Below is a listing. Set down exactly the lines from the one containing "(reject s).txCsum = s.txCsum := rfl" through the one containing "(clearCompletion s).txAddr = s.txAddr := rfl", both ends included, and leave out the rest.
......
/-! ### `reject` (R36) -/

@[simp] theorem reject_phase (s : State) : (reject s).phase = s.phase := rfl
@[simp] theorem reject_cfg (s : State) : (reject s).cfg = s.cfg := rfl
@[simp] theorem reject_txAddr (s : State) : (reject s).txAddr = s.txAddr := rfl
@[simp] theorem reject_txOpc (s : State) : (reject s).txOpc = s.txOpc := rfl
@[simp] theorem reject_txLen (s : State) : (reject s).txLen = s.txLen := rfl
@[simp] theorem reject_timeoutLo (s : State) : (reject s).timeoutLo = s.timeoutLo := rfl
@[simp] theorem reject_timeoutHi (s : State) : (reject s).timeoutHi = s.timeoutHi := rfl
@[simp] theorem reject_done (s : State) : (reject s).done = s.done := rfl
@[simp] theorem reject_deverr (s : State) : (reject s).deverr = s.deverr := rfl
@[simp] theorem reject_rej (s : State) : (reject s).rej = true := rfl
@[simp] theorem reject_faultCode (s : State) : (reject s).faultCode = s.faultCode := rfl
@[simp] theorem reject_faultPhase (s : State) : (reject s).faultPhase = s.faultPhase := rfl
@[simp] theorem reject_rxAddr (s : State) : (reject s).rxAddr = s.rxAddr := rfl
@[simp] theorem reject_rxLen (s : State) : (reject s).rxLen = s.rxLen := rfl
@[simp] theorem reject_rxErr (s : State) : (reject s).rxErr = s.rxErr := rfl
@[simp] theorem reject_rxCsum (s : State) : (reject s).rxCsum = s.rxCsum := rfl
@[simp] theorem reject_rxCalc (s : State) : (reject s).rxCalc = s.rxCalc := rfl
@[simp] theorem reject_rxCnt (s : State) : (reject s).rxCnt = s.rxCnt := rfl
@[simp] theorem reject_txCsum (s : State) : (reject s).txCsum = s.txCsum := rfl
@[simp] theorem reject_idx (s : State) : (reject s).idx = s.idx := rfl
@[simp] theorem reject_acc (s : State) : (reject s).acc = s.acc := rfl
@[simp] theorem reject_m1 (s : State) : (reject s).m1 = s.m1 := rfl
@[simp] theorem reject_tmr (s : State) : (reject s).tmr = s.tmr := rfl
@[simp] theorem reject_abrt (s : State) : (reject s).abrt = s.abrt := rfl
@[simp] theorem reject_mem (s : State) : (reject s).mem = s.mem := rfl
@[simp] theorem reject_hRData (s : State) : (reject s).hRData = s.hRData := rfl
@[simp] theorem reject_sent (s : State) : (reject s).sent = s.sent := rfl
@[simp] theorem reject_inputs (s : State) : (reject s).inputs = s.inputs := rfl

/-! ### `clearCompletion` (R135) -/

@[simp] theorem clearCompletion_phase (s : State) : (clearCompletion s).phase = s.phase := rfl
@[simp] theorem clearCompletion_cfg (s : State) : (clearCompletion s).cfg = s.cfg := rfl
@[simp] theorem clearCompletion_txAddr (s : State) : (clearCompletion s).txAddr = s.txAddr := rfl
@[simp] theorem clearCompletion_txOpc (s : State) : (clearCompletion s).txOpc = s.txOpc := rfl
@[simp] theorem clearCompletion_txLen (s : State) : (clearCompletion s).txLen = s.txLen := rfl
@[simp] theorem clearCompletion_timeoutLo (s : State) : (clearCompletion s).timeoutLo = s.timeoutLo := rfl
@[simp] theorem clearCompletion_timeoutHi (s : State) : (clearCompletion s).timeoutHi = s.timeoutHi := rfl
@[simp] theorem clearCompletion_done (s : State) : (clearCompletion s).done = false := rfl
@[simp] theorem clearCompletion_deverr (s : State) : (clearCompletion s).deverr = false := rfl
@[simp] theorem clearCompletion_rej (s : State) : (clearCompletion s).rej = false := rfl
@[simp] theorem clearCompletion_faultCode (s : State) : (clearCompletion s).faultCode = .none := rfl
@[simp] theorem clearCompletion_faultPhase (s : State) : (clearCompletion s).faultPhase = .idle := rfl
@[simp] theorem clearCompletion_rxAddr (s : State) : (clearCompletion s).rxAddr = s.rxAddr := rfl
@[simp] theorem clearCompletion_rxLen (s : State) : (clearCompletion s).rxLen = s.rxLen := rfl
@[simp] theorem clearCompletion_rxErr (s : State) : (clearCompletion s).rxErr = s.rxErr := rfl
@[simp] theorem clearCompletion_rxCsum (s : State) : (clearCompletion s).rxCsum = s.rxCsum := rfl
@[simp] theorem clearCompletion_rxCalc (s : State) : (clearCompletion s).rxCalc = s.rxCalc := rfl
@[simp] theorem clearCompletion_rxCnt (s : State) : (clearCompletion s).rxCnt = s.rxCnt := rfl
@[simp] theorem clearCompletion_txCsum (s : State) : (clearCompletion s).txCsum = s.txCsum := rfl
@[simp] theorem clearCompletion_idx (s : State) : (clearCompletion s).idx = s.idx := rfl
@[simp] theorem clearCompletion_acc (s : State) : (clearCompletion s).acc = s.acc := rfl
@[simp] theorem clearCompletion_m1 (s : State) : (clearCompletion s).m1 = s.m1 := rfl
@[simp] theorem clearCompletion_tmr (s : State) : (clearCompletion s).tmr = s.tmr := rfl
@[simp] theorem clearCompletion_abrt (s : State) : (clearCompletion s).abrt = s.abrt := rfl
@[simp] theorem clearCompletion_mem (s : State) : (clearCompletion s).mem = s.mem := rfl
@[simp] theorem clearCompletion_hRData (s : State) : (clearCompletion s).hRData = s.hRData := rfl
@[simp] theorem clearCompletion_sent (s : State) : (clearCompletion s).sent = s.sent := rfl
@[simp] theorem clearCompletion_inputs (s : State) : (clearCompletion s).inputs = s.inputs := rfl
......
(Response for this exercise):
@[simp] theorem reject_txCsum (s : State) : (reject s).txCsum = s.txCsum := rfl
@[simp] theorem reject_idx (s : State) : (reject s).idx = s.idx := rfl
@[simp] theorem reject_acc (s : State) : (reject s).acc = s.acc := rfl
@[simp] theorem reject_m1 (s : State) : (reject s).m1 = s.m1 := rfl
@[simp] theorem reject_tmr (s : State) : (reject s).tmr = s.tmr := rfl
@[simp] theorem reject_abrt (s : State) : (reject s).abrt = s.abrt := rfl
@[simp] theorem reject_mem (s : State) : (reject s).mem = s.mem := rfl
@[simp] theorem reject_hRData (s : State) : (reject s).hRData = s.hRData := rfl
@[simp] theorem reject_sent (s : State) : (reject s).sent = s.sent := rfl
@[simp] theorem reject_inputs (s : State) : (reject s).inputs = s.inputs := rfl

/-! ### `clearCompletion` (R135) -/

@[simp] theorem clearCompletion_phase (s : State) : (clearCompletion s).phase = s.phase := rfl
@[simp] theorem clearCompletion_cfg (s : State) : (clearCompletion s).cfg = s.cfg := rfl
@[simp] theorem clearCompletion_txAddr (s : State) : (clearCompletion s).txAddr = s.txAddr := rfl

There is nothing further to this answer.